By Cindy Jackson
May 26, 2021
Taco Pope, County Manager and David Jahosky of the Government Services Group were on hand at the most recent meeting (May 24, 2021) Board of County Commissioners (BOCC) to discuss the American Rescue Plan Act of 2021 (ARPA), and the actual “ARP” or American Rescue Plan and its intended impact on Nassau County.
The ARPA is a $1.9 trillion economic stimulus bill passed by the United States Congress and signed into law by President Biden in March of this year.
The ARPA might be described as the sequel to the CARES Act (The Coronavirus Aid, Relief and Economic Security (CARES) Act which authorized more than $2 trillion to counter the impact of COVID-19). The CARES Act became law in March 2020 of which Nassau County received over $15 million.
According to guidance provided by the US Treasury, Nassau County is set to receive two payments which will total $17.18 million. 50% was received May 2021 and the remaining 50% will be received in twelve months – no sooner.
Said County Manager Pope, “we’re not rolling out a rescue plan, we’re rolling out a prosperity plan.”
During Jahosky’s presentation to the Board, he outlined the five primary categories for which funds can be used. They are:
• Strategic Infrastructure Investment (things like water, sewer and broadband)
• Local Business Incubation
• Revenue Stabilization
• Assistance to Nonprofits and other Community Organizations; and
• Strategic Investment in the Mitigation of Economic Uncertainty
Under the heading of nonprofit assistance, Pope envisions the County providing a liaison service to those groups to help identify resources and navigate the process.
Jahosky described the CARES Act as “a sprint” while he views the ARPA as “a marathon,” a recovery program expected to last about three years.
Additional guidance is expected to be issued later this summer but, in the meantime, Jahosky made mention of certain prohibitions already in place. There can be no net reduction in tax revenue and no deposits can be made to fund pension liabilities. In addition, monies cannot be used that would duplicate programs already in place. For instance, a rental assistance program is now offered by the State so the County cannot and will not be providing such a service.
In addition, just like with CARES, there are “claw back provisions” in place with ARPA monies which simply means that money received (by the County) must be returned if a discrepancy is discovered showing that rules and regulations were not followed correctly.
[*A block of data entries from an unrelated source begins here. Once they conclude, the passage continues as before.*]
-- ==== Sys2Proof/Laws/Memory.lean ====
section
/-!
SUPPORT. Laws/Memory.lean: memory: what is read after a write, and that every memory operation keeps the canonical form.
-/

namespace Sys2Proof.Laws

open Sys2Proof.Machine

/-! ## Reading after writing -/

theorem byte_setByte_same (m : Memory) (k : Nat) (b : Byte) : (m.setByte k b).byte k = b := getD_putD_same 0#8 m.bytes k b

theorem byte_setByte_other (m : Memory) (b : Byte) {k j : Nat} (h : j ≠ k) : (m.setByte k b).byte j = m.byte j :=
  getD_putD_other 0#8 m.bytes b h

/-- Bytes written from a key read back, and every other byte reads as before. -/
theorem byte_setBytes (m : Memory) (k : Nat) (bs : List Byte) (j : Nat) :
    (m.setBytes k bs).byte j = if k ≤ j ∧ j < k + bs.length then bs.getD (j - k) 0#8 else m.byte j := by
  induction bs generalizing m k with
  | nil => rw [if_neg (by simp)]; rfl
  | cons b bs ih =>
    unfold Memory.setBytes
    rw [ih, List.length_cons]
    by_cases h1 : k + 1 ≤ j ∧ j < k + 1 + bs.length
    · rw [if_pos h1, if_pos (by omega), show j - k = (j - (k + 1)) + 1 by omega, List.getD_cons_succ]
    · rw [if_neg h1]
      by_cases h2 : j = k
      · subst h2
        rw [byte_setByte_same, if_pos (by omega), Nat.sub_self, List.getD_cons_zero]
      · rw [byte_setByte_other m b h2, if_neg (by omega)]

@[simp] theorem setTag_bytes (m : Memory) (k : Nat) (t : Tag) : (m.setTag k t).bytes = m.bytes := rfl
@[simp] theorem setPoison_bytes (m : Memory) (k : Nat) : (m.setPoison k false).bytes = m.bytes := rfl
@[simp] theorem setFlips_bytes (m : Memory) (k : Nat) (f : BitVec 64) : (m.setFlips k f).bytes = m.bytes := rfl
@[simp] theorem setByte_tags (m : Memory) (k : Nat) (b : Byte) : (m.setByte k b).tags = m.tags := rfl
@[simp] theorem setByte_poison (m : Memory) (k : Nat) (b : Byte) : (m.setByte k b).poison = m.poison := rfl
@[simp] theorem setByte_flips (m : Memory) (k : Nat) (b : Byte) : (m.setByte k b).flips = m.flips := rfl

/-! ## The canonical form -/

/-- The canonical form, part by part. -/
theorem wf_iff (m : Memory) : m.wf = true ↔ SMap.wfD 0#8 m.bytes = true ∧ SMap.wfD Config.noTag m.tags = true ∧
    SMap.wfD false m.poison = true ∧ SMap.wfD 0#64 m.flips = true ∧ SMap.wfD false m.badTag = true := by
  unfold Memory.wf
  simp only [Bool.and_eq_true, and_assoc]

variable {m : Memory}

theorem wf_setByte (h : m.wf = true) (k : Nat) (b : Byte) : (m.setByte k b).wf = true := by
  rw [wf_iff] at h ⊢
  exact ⟨wfD_putD h.1 k b, h.2⟩

theorem wf_setTag (h : m.wf = true) (k : Nat) (t : Tag) : (m.setTag k t).wf = true := by
  rw [wf_iff] at h ⊢
  exact ⟨h.1, wfD_putD h.2.1 _ t, h.2.2.1, h.2.2.2.1, wfD_putD h.2.2.2.2 _ false⟩

theorem wf_setFlips (h : m.wf = true) (k : Nat) (f : BitVec 64) : (m.setFlips k f).wf = true := by
  rw [wf_iff] at h ⊢
  exact ⟨h.1, h.2.1, h.2.2.1, wfD_putD h.2.2.2.1 _ f, h.2.2.2.2⟩

theorem wf_spoilTag (h : m.wf = true) (k : Nat) : (m.spoilTag k).wf = true := by
  have g : ({ m with badTag := SMap.putD false m.badTag (tagKey k) true } : Memory).wf = true := by
    rw [wf_iff] at h ⊢
    exact ⟨h.1, h.2.1, h.2.2.1, h.2.2.2.1, wfD_putD h.2.2.2.2 _ true⟩
  unfold Memory.spoilTag
  split <;> assumption

theorem wf_setBytes (h : m.wf = true) (k : Nat) (bs : List Byte) : (m.setBytes k bs).wf = true := by
  induction bs generalizing m k with
  | nil => exact h
  | cons b bs ih => exact ih (wf_setByte h k b) (k + 1)

theorem wf_settleFlips (h : m.wf = true) (k : Nat) : (m.settleFlips k).wf = true := by
  unfold Memory.settleFlips
  split
  · exact h
  · exact wf_setFlips (wf_setBytes h _ _) _ _

theorem wf_setPoison (h : m.wf = true) (k : Nat) (p : Bool) : (m.setPoison k p).wf = true := by
  have g : ∀ m : Memory, m.wf = true → ({ m with poison := SMap.putD false m.poison (granOf k) p } : Memory).wf = true := by
    intro m h
    rw [wf_iff] at h ⊢
    exact ⟨h.1, h.2.1, wfD_putD h.2.2.1 _ p, h.2.2.2⟩
  unfold Memory.setPoison
  cases p
  · exact g m h
  · exact g _ (wf_settleFlips h k)

/-- A fold of changes, each of which keeps the form, keeps it. -/
theorem wf_foldl {β : Type} {f : Memory → β → Memory} (hf : ∀ m b, m.wf = true → (f m b).wf = true) (l : List β)
    (h : m.wf = true) : (l.foldl f m).wf = true := by
  induction l generalizing m with
  | nil => exact h
  | cons b l ih => exact ih (hf m b h)

theorem wf_scrub (h : m.wf = true) (k : Nat) : (m.scrub k).1.wf = true := by
  unfold Memory.scrub
  split
  · exact h
  · split
    · exact wf_setBytes (wf_setPoison (wf_setFlips h k _) k _) _ _
    · exact h

theorem wf_store (h : m.wf = true) (k : Nat) (bs : List Byte) : (m.store k bs).wf = true := by
  refine wf_setBytes (wf_foldl (fun m i hm => ?_) _ h) k bs
  show (if (k + i) % 8 = 0 ∧ i + 8 ≤ bs.length then _ else _ : Memory).wf = true
  split
  · exact wf_setFlips (wf_setPoison hm _ _) _ _
  · split
    · exact wf_scrub hm _
    · exact hm

theorem wf_storePoison (h : m.wf = true) (k : Nat) (bs : List Byte) (p : Bool) : (m.storePoison k bs p).wf = true := by
  unfold Memory.storePoison
  dsimp only
  split
  · exact wf_foldl (fun m i hm => wf_setPoison hm _ _) _ (wf_store h k bs)
  · exact wf_store h k bs

theorem wf_storeTags (h : m.wf = true) (pl : Place) (ws : List Reg) : (storeTags m pl ws).wf = true := by
  unfold storeTags
  split
  · exact h
  · split
    · exact wf_foldl (fun m e hm => wf_setTag hm _ _) _ h
    · refine wf_foldl (fun m i hm => ?_) _ h
      dsimp only
      split
      · exact wf_setTag hm _ _
      · exact hm

theorem wf_storeAt (h : m.wf = true) (pl : Place) (n : Nat) (ws : List Reg) : (storeAt m pl n ws).wf = true :=
  wf_storeTags (wf_store h _ _) pl ws

theorem wf_putEl (h : m.wf = true) (e : Emit) (ls : List Loc) : (m.putEl e ls).wf = true := by
  unfold Memory.putEl
  split
  · split
    · exact wf_setBytes h _ _
    · exact h
  · split
    · exact wf_setByte h _ _
    · exact h
  · refine wf_foldl (fun m x hm => ?_) _ h
    dsimp only
    split
    · exact wf_setByte hm _ _
    · exact hm

theorem wf_landGranules (h : m.wf = true) (p : Payload) (i n : Nat) (ps : List Place) : (landGranules m p i n ps).wf = true := by
  induction ps generalizing m i n with
  | nil => exact h
  | cons pl ps ih =>
    unfold landGranules
    refine ih ?_ _ _
    have h1 := wf_store h pl.key ((p.bytes.drop n).take (min (8 - pl.key % 8) (p.bytes.length - n)))
    split <;> split
    · exact wf_setTag (wf_setPoison h1 _ _) _ _
    · exact wf_setTag h1 _ _
    · exact wf_setPoison h1 _ _
    · exact h1

/-- What a start leaves of memory (21 R380). -/
theorem wf_started (h : m.wf = true) (step : Nat) : (m.started step).wf = true := by
  rw [wf_iff] at h ⊢
  exact ⟨wfD_filter h.1 _, wfD_filter h.2.1 _, wfD_filter h.2.2.1 _, wfD_filter h.2.2.2.1 _, wfD_filter h.2.2.2.2 _⟩

/-- What power on leaves of memory (21 R379). -/
theorem wf_filterBytes (h : m.wf = true) (p : Nat × Byte → Bool) : ({ bytes := m.bytes.filter p } : Memory).wf = true := by
  rw [wf_iff] at h ⊢
  exact ⟨wfD_filter h.1 p, rfl, rfl, rfl, rfl⟩

/-- Memory at reset has the canonical form. -/
theorem wf_reset : State.reset.mem.wf = true := rfl

end Sys2Proof.Laws
end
Both Jahosky and Pope underscored the disparity in per capita allotments in total ARPA allocations to the county and municipalities.
With no questions asked by BOCC members after the presentation, a motion passed unanimously approving the document providing the basic information/suggested framework for moving forward with the Nassau County Prosperity Plan. Before any monies are spent, however, it will be necessary for staff to come before the Commissioners again.
As Jahosky noted in his portion of the presentation, the time between now until additional guidance is provided (expected in the next 60-90 days), will allow the County to engage in extensive planning and prioritizing.